FUGA DESESPERADA

29 7 0
                                    

Na manhã seguinte à entrevista com o Profeta mórmon, John Ferrier foi a Salt Lake City e, encontrando o conhecido que seguiria para as Montanhas Nevadas, confiou-lhe uma mensagem para Jefferson Hope. Ali, ele relatava ao rapaz o perigo iminente que os ameaçava e explicava o quanto era importante que regressasse. Feito isto, sentiu-se mais tranqüilo e voltou para casa com outra disposição de ânimo.

Mas, ao aproximar-se da casa, ficou surpreso ao ver que havia dois cavalos presos às traves do portão. Sua surpresa aumentou quando, ao entrar, viu dois rapazes em sua sala de estar. Um deles, de rosto comprido e pálido, acomodara-se na cadeira de balanço e tinha os pés apoiados sobre a estufa. O outro, um rapaz de pescoço taurino, feições congestionadas e grosseiras, estava de pé diante da janela, com as mãos enfiadas nos bolsos, assobiando uma canção popular. Ambos cumprimentaram Ferrier com um movimento de cabeça e a conversa foi iniciada pelo que ocupava a cadeira de balanço.

— Talvez não nos conheça — disse ele. — Este aqui é o filho do Ancião Drebber e eu sou Joseph Stangerson. Viajamos juntos pelo deserto, quando o Senhor estendeu-lhe a mão e o chamou para o rebanho verdadeiro.

— Como fará com todos os povos, quando achar que chegou a hora — disse o outro, em voz anasalada. — Ele mói lentamente, mas sua farinha é finíssima.

John Ferrier assentiu friamente. Já adivinhava quem eram seus visitantes.

— Viemos aqui a conselho de nossos pais — continuou Stangerson —, pedir a mão de sua filha para um de nós dois, o que preferirem, o senhor e ela. Como só tenho quatro esposas e o Irmão Drebber, aqui presente, tem sete, creio que sou o mais conveniente.

— Nada disso, Irmão Stangerson! — exclamou o outro. — A questão não é quantas esposas temos, mas quantas podemos sustentar. Meu pai acaba de me dar seus moinhos e, de nós dois, sou o mais rico.

— No entanto, minhas perspectivas são melhores — replicou o outro com veemência. — Quando o Senhor levar meu pai, herdarei o seu curtume e sua indústria de couros. Além disso, sou o mais velho e de posto mais elevado na Igreja.
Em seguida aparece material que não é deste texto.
/-- Settles O27: CF.DEC cuts the block where CF.ENC put it together, and reads each lane back in the order it was
written in. -/
theorem encodeThenDecodeRestoresLanes : Obligations.EncodeThenDecodeRestoresLanes := by
  intro s lanes hready hwf
  obtain ⟨hlen, hfit⟩ : lanes.length = s.cfg.N ∧ ∀ v ∈ lanes, v < s.cfg.modulus := by
    simpa [Instr.wellFormed] using hwf
  have hB : (encodeBlock s.cfg s.CTR lanes).length = s.cfg.B := by rw [encodeBlock_length, hlen, Params.B]
  refine ⟨_, encodeBlock s.cfg s.CTR lanes, _, _, exec_cfEnc_ready hready hlen, rfl,
    exec_cfDec_ready (s := s.blockEncoded lanes) hready hB, rfl, by simp [hlen], fun j v hv => ?_⟩
  obtain ⟨hj, -⟩ := List.getElem?_eq_some_iff.1 hv
  rw [State.blockEncoded_cfg, decodeBlock_getElem? _ (hlen ▸ hj), laneChunk_encodeBlock hv,
    decBytes_encodeLane _ _ (hfit v (List.mem_of_getElem? hv)), addW, Params.modulus]

/-- Settles O29: the bytes of lane `j` are those of `encodeLane`, which takes nothing of the other lanes and, in a
sibling lane, nothing of `CTR`. -/
theorem lanesDoNotInteract : Obligations.LanesDoNotInteract := by
  intro s u lanes lanes' j hs hu hcfg hlen hlen' hj hlane hctr
  refine ⟨_, _, encodeBlock s.cfg s.CTR lanes, encodeBlock u.cfg u.CTR lanes', exec_cfEnc_ready hs hlen,
    exec_cfEnc_ready hu (by rw [hlen', hcfg]), rfl, rfl, fun k hk => ?_⟩
  have hv : lanes[j]? = some lanes[j] := List.getElem?_eq_getElem (by omega)
  have hbyte := encodeBlock_getElem? (ctr := s.CTR) hv hk
  have hsome : (encodeBlock s.cfg s.CTR lanes)[s.cfg.K * j + k]?.isSome = true := by
    rw [hbyte]
    simpa using hk
  have hagree : (encodeBlock s.cfg s.CTR lanes)[s.cfg.K * j + k]? =
      (encodeBlock u.cfg u.CTR lanes')[s.cfg.K * j + k]? := by
    rw [hbyte, hcfg, encodeBlock_getElem? (hlane ▸ hv) hk, encodeLane_congr_ctr _ hctr]
  refine ⟨hsome, hagree, ?_⟩
  rw [State.blockEncoded_BLKO_read_of_isSome hsome,
    State.blockEncoded_BLKO_read_of_isSome (hagree ▸ hsome), hagree]

end Sys2Proof.Machine
end

section
/-! The counter commands (44_counter_arith.md R200 to R206). What each answers when ready is said once; a run of
CF.INCs is an induction on their number, in which the counter is reduced at every step and so at the end. -/

namespace Sys2Proof.Machine

variable {s t : State}

/-- Reducing modulo `2^W` before the write changes nothing: the write reduces. -/
@[simp] theorem State.writeCtr_mod (s : State) (v : Nat) : s.writeCtr (v % s.cfg.modulus) = s.writeCtr v := by
  rw [State.writeCtr, State.writeCtr, Nat.mod_mod]

theorem exec_cfDef_ready (h : s.ready) : exec .cfDef s = .next ((s.writeCtr 0).respond (.ok .none)) := by
  simp only [exec, execCfDef, issue_of_ready h]

theorem exec_cfTob_ready (h : s.ready) : exec .cfTob s = .next (s.respond (.ok (.value s.CTR))) := by
  simp only [exec, execCfTob, issue_of_ready h]

theorem exec_cfInc_ready (h : s.ready) :
    exec .cfInc s =
      .next ((s.writeCtr (s.CTR + 1)).respond (.ok (.value ((s.CTR + 1) % s.cfg.modulus)))) := by
  simp only [exec, execCfInc, issue_of_ready h, addW, State.writeCtr_mod]

/-- The first of `n + 1` executions answers the state the other `n` start from. -/
theorem execTimes_succ {i : Instr} (n : Nat) (h : exec i s = .next t) :
    execTimes i (n + 1) s = execTimes i n t := by
  rw [execTimes, h]

theorem execTimes_cfInc (n : Nat) (h : s.ready) (hctr : s.CTR < s.cfg.modulus) :
    ∃ rs, execTimes .cfInc n s =
      .next { s with CTR := (s.CTR + n) % s.cfg.modulus, responses := rs } := by
  induction n generalizing s with
  | zero => exact ⟨s.responses, by rw [Nat.add_zero, Nat.mod_eq_of_lt hctr, execTimes]⟩
  | succ n ih =>
    have hinc := exec_cfInc_ready h
    obtain ⟨rs, hrest⟩ := ih (s := (s.writeCtr (s.CTR + 1)).respond _) h (Nat.mod_lt _ s.cfg.modulus_pos)
    have hsum : ((s.CTR + 1) % s.cfg.modulus + n) % s.cfg.modulus = (s.CTR + (n + 1)) % s.cfg.modulus := by
      rw [Nat.mod_add_mod, Nat.add_assoc, Nat.add_comm 1]
    refine ⟨rs, ?_⟩
    rw [execTimes_succ n hinc, hrest, ← hsum]
    rfl

/-- Settles O20: after `2^W` increments the sum `c + 2^W` reduces to `c`. -/
theorem incrementsWrapToClosure : Obligations.IncrementsWrapToClosure := by
  intro s hready hctr
  constructor
  · intro n
    obtain ⟨rs, hrun⟩ := execTimes_cfInc n hready hctr
    exact ⟨_, hrun, rfl⟩
  · obtain ⟨rs, hrun⟩ := execTimes_cfInc (2 ^ s.cfg.W.bits) hready hctr
    have hwrap : (s.CTR + 2 ^ s.cfg.W.bits) % 2 ^ s.cfg.W.bits = s.CTR := by
      rw [Nat.add_mod_right, Nat.mod_eq_of_lt hctr]
    exact ⟨_, hrun, hwrap⟩

/-- Settles O15: zero fits in every width. -/
theorem cfDefClearsCounter : Obligations.CfDefClearsCounter := by
  intro s hidle
  refine ⟨rfl, exec_command_of_err rfl hidle, fun hnoErr => ?_⟩
  rw [exec_cfDef_ready ⟨hidle, hnoErr⟩, State.writeCtr_of_lt s.cfg.modulus_pos]
  rfl

/-- Settles O16: a `W`-bit value is `W/8` bytes in the packet and is loaded whole. -/
theorem cfFrombLoadsCounter : Obligations.CfFrombLoadsCounter := by
  intro s v hidle hv
  have hbytes : le (toLe v s.cfg.K) = v := by
    rw [le_toLe, ← s.cfg.bits_eq, Nat.mod_eq_of_lt hv]
  refine ⟨⟨_, rfl, toLe_length v s.cfg.K, hbytes⟩, exec_command_of_err rfl hidle, fun hnoErr => ?_⟩
  rw [exec_cfFromb_ready ⟨hidle, hnoErr⟩, State.writeCtr_of_lt hv]
  rfl

/-- Settles O17: what CF.FROMB loads is what CF.TOB then returns. -/
theorem cfTobReturnsCounter : Obligations.CfTobReturnsCounter := by
  intro s hidle
  refine ⟨rfl, exec_command_of_err rfl hidle, fun hnoErr => ?_⟩
  have hready : s.ready := ⟨hidle, hnoErr⟩
  refine ⟨exec_cfTob_ready hready, fun v hv => ?_⟩
  have hfromb := exec_cfFromb_ready hready v
  rw [State.writeCtr_of_lt hv] at hfromb
  exact ⟨_, _, hfromb, exec_cfTob_ready hready, rfl⟩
— Deixemos que a moça decida — disse o jovem Drebber, sorrindo afetadamente para a própria imagem refletida na vidraça. — Isso mesmo, vamos deixar que ela decida!

Durante este diálogo, John Ferrier ficara parado perto da porta, fervendo de ódio, mal contendo o impulso de chicotear as costas de seus visitantes.
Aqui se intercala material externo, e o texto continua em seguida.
structure Channel where
  /-- requests sent and not yet accepted; requests accepted -/
  transit : List Req := []
  queue : List Req := []
  state : ChanState := .inService
  ueAlert : Bool := false
  linkRetry : Bool := false
  ueCount : Nat := 0
  ceCount : Nat := 0
  /-- times of the uncorrectable errors in the window (R246) -/
  ueTimes : List Nat := []
  scrubPos : Nat := 0
  /-- what the controller will find in the line of the next read it serves (R237) -/
  nextFind : LineFinding := .clean
  zeroPos : Nat := 0
  selfRefresh : Bool := false
deriving DecidableEq, Repr

/-- A late write outcome not yet delivered (R241). -/
structure LateOutcome where
  src : ReqSrc := .none
  addr : Nat := 0
deriving DecidableEq, Repr

/-- A synchronisation cell (R265). -/
structure Cell where
  count : Int := 0
  sat : Bool := false
  src : Nat := 0
  peer : Nat := 0
deriving DecidableEq, Repr

/-- A signal, or a set, on its way to its cell. -/
structure Sig where
  cell : Nat := 0
  amount : Int := 0
  src : Nat := 0
  peer : Nat := 0
  /-- a set by the headstock, JTAG or the host (R269) -/
  isSet : Bool := false
  /-- a host signal: the function whose BAR2 writes must be accepted first (R311) -/
  after : Option Nat := none
  /-- lines whose writes must be accepted before it leaves its source (R216, R272) -/
  lines : List Nat := []
  /-- the spindle whose island sent it; the other sources are hub blocks (Table 15.12) -/
  island : Option Nat := none
deriving DecidableEq, Repr

/-- A retired blank whose done_cell and entry wait for its released effects (R259). -/
structure Done where
  blank : Blank := {}
  spindle : Nat := 0
  serial : Nat := 0
deriving DecidableEq, Repr

inductive CtxState where
  | free | live | tearing
deriving DecidableEq, Repr

/-- A stream lane (R216). -/
structure Lane where
  busy : Bool := false
  /-- address of the step descriptor, and the descriptor as prepare read it -/
  step : Nat := 0
  desc : BitVec 1024 := 0
  /-- prepared and waiting on results_cell -/
  waiting : Option Wait := none
  /-- results_cell has satisfied the wait -/
  satisfied : Bool := false
  /-- rows that prepare found active, with their streams -/
  active : List (Nat × Nat) := []
  skipped : Nat := 0
  parked : Nat := 0
  /-- the step is being abandoned with this status, and waits for host-window reads (R219) -/
  ending : Option Status := none
deriving DecidableEq, Repr

/-- HUB_POOL_*_n (Tables 11.4 to 11.6) with the free ring's head. -/
structure Pool where
  base : Nat := 0
  groupsM1 : Nat := 0
  pppLog2 : Nat := 0
  pages : Nat := 0
  freePages : Nat := 0
  head : Nat := 0
  notLive : Bool := false
  emptySeen : Bool := false
  notLiveCount : Nat := 0
deriving DecidableEq, Repr

/-- HUB_SCHED_CTX_n (Table 14.3). -/
structure Sched where
  used : Nat := 0
  quota : Nat := 0x1000
  lendMask : Nat := 0
  traceEn : Bool := false
  enable : Bool := false
deriving DecidableEq, Repr

/-- KRF_CTX_n, KRF_PEER_BASE_n, KRF_ACCEPT_EPOCH_n (Table 16.7). -/
structure KrfCtx where
  jobId : Nat := 0
  peers : Nat := 0
  epochPolicy : Nat := 0
  followEn : Bool := false
  jobEn : Bool := false
  formats : Nat := 0
  peerBase : Nat := 0
  acceptEpoch : Nat := 0
deriving DecidableEq, Repr

/-- Learnt P and R of one operating-point index (R333). -/
structure Learnt where
  index : Nat := 0
  p : Rat := 0
  r : Rat := 0
deriving DecidableEq, Repr

structure Ctx where
  state : CtxState := .free
  freeMode : Bool := false
  seed : Word64 := 0
  readPerm : Bool := false
  pool : Pool := {}
  sched : Sched := {}
  krf : KrfCtx := {}
  lanes : Tab Lane := []
  /-- policy points by phase (R334): 0 to 15, or 0xFE efficient; unlisted is cleared -/
  points : Tab Nat := []
  learnt : Tab (List Learnt) := []
  /-- indices tried by phase under the efficient policy (R334) -/
  tried : Tab (List Nat) := []
  energyUj : Rat := 0
  cnt : Tab Counter := []
  dstAddr : Nat := 0
  dstEn : Bool := false
deriving DecidableEq, Repr

/-- A registered table (R127, R157). -/
structure TableReg where
  burl : Bool := false
  context : Nat := 0
  desc : Nat := 0
  /-- its context has been torn down: released once its reader counts are zero (R374) -/
  releasing : Bool := false
deriving DecidableEq, Repr

/-- A tag store of a flip whose slot write must be accepted first (R162). -/
structure TagStore where
  spindle : Nat := 0
  slotAddr : Nat := 0
  slotLen : Nat := 0
  tagAddr : Nat := 0
  tag : Word64 := 0
  src : ReqSrc := .none
deriving DecidableEq, Repr

/-- A Kerf packet as its header and extension lay it out (Tables 16.3, 16.5). -/
structure Packet where
  version : Nat := 1
  type : Nat := 0
  inc : Nat := 0
  conn : Nat := 0
  seq : Nat := 0
  src : Nat := 0
  sgrp : Nat := 0
  sig : Bool := false
  ev : Bool := false
  op : Nat := 0
  fmt : Nat := 0
  epoch : Nat := 0
  addr : Nat := 0
  len : Nat := 0
  xfer : Nat := 0
  amount : Int := 0
  npre : Nat := 0
  cell : Nat := 0
  payload : List Byte := []
  /-- every reserved field is zero -/
  resvZero : Bool := true
deriving DecidableEq, Repr

/-- A frame that has left on a port (R281 to R283). -/
structure SentFrame where
  port : Nat := 0
  /-- link-layer address of the next hop, once neighbour discovery has resolved it -/
  mac : Option (BitVec 48) := none
  src : Word128 := 0
  dst : Word128 := 0
  hopLimit : Nat := 255
  dscp : Nat := 0
  flow : Nat := 0
  srcPort : Nat := 0
  dstPort : Nat := 0
  /-- header, signal extension, payload and CRC -/
  bytes : List Byte := []
deriving DecidableEq, Repr

/-- What an acknowledged or refused packet completes. -/
inductive XferOwner where
  | none
  | engine (p : Nat) (e : Engine) (idx : Nat) (dst : Nat) (spad : Bool)
  | row (p : Nat) (idx : Nat) (tag : Nat)
  | signal (ctx : Nat) (cell : Nat) (spindle : Nat) (blank : Word64)
  | chain (desc : Nat)
  | sweep (s : Nat)
  /-- a released memory-side piece or record -/
  | scatter (ctx spindle : Nat) (blank : Word64) (serial : Nat)
  /-- the fetch-add of a settled reservation at a peer, with the command's issue index and the records to write once it
  answers (R134) -/
  | lane (ctx peer addr cap recBytes spindle : Nat) (blank : Word64) (serial idx : Nat) (recs : List (List Byte))
  | probe (path : Nat)
deriving DecidableEq, Repr

/-- An unacknowledged packet (R286, R288). -/
structure OutPkt where
  pkt : Packet := {}
  attempts : Nat := 1
  path : Nat := 0
  owner : XferOwner := .none
  retryLater : Nat := 0
  firstSent : Nat := 0
  /-- a signal in acknowledged mode: sent once nothing is outstanding (R295) -/
  alone : Bool := false
  /-- what the signal that rides on the packet completes (R295) -/
  rider : XferOwner := .none
  /-- lines whose writes must be accepted before it leaves its source (R272) -/
  lines : List Nat := []
  /-- start number of the blank that sends it; 0 for a hub block (R297) -/
  serial : Nat := 0
deriving DecidableEq, Repr

/-- The receiver's record of one signal group (R295). -/
structure RxGroup where
  src : Nat := 0
  sgrp : Nat := 0
  accepted : Nat := 0
  refused : Bool := false
  /-- a signal received before its group was complete -/
  held : Option Packet := none
deriving DecidableEq, Repr

inductive PeerState where
  | connecting | up | refused | lost
deriving DecidableEq, Repr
— Um momento — disse por fim, aproximando-se dos dois. — Voltem quando minha filha chamá-los, podem voltar, mas até lá não quero vê-los novamente.

Os dois jovens mórmons o fitaram com espanto. Para eles, a disputa pela mão de Lucy era a maior honra que poderiam conceder a ela e a seu pai.

— Há duas saídas nesta sala! — gritou Ferrier. — Ali está a porta e ali a janela. Qual delas preferem usar?

Sua expressão se tornara tão selvagem e as mãos descarnadas tão ameaçadoras que seus visitantes se ergueram rapidamente, batendo em retirada. O velho fazendeiro os seguiu até a porta.

— Avisem-me quando decidirem quem será o noivo! — disse ele, em tom sarcástico.

— Pagará caro por isto! — gritou Stangerson, lívido de raiva. — Desafiou o Profeta e o Conselho dos Quatro! Eu lhe digo que se arrependerá do que fez até o fim de seus dias!

— A mão do Senhor lhe pesará! — gritou o jovem Drebber. Ela se erguerá para destruí-lo!

— Eu mesmo começarei a destruição! — exclamou Ferrier, furioso.

E ele teria corrido para apanhar sua carabina se Lucy não o segurasse pelo braço e o contivesse. Antes que ele pudesse libertar-se, o ruído dos cascos dos cavalos indicaram que os dois visitantes já estavam fora do seu alcance.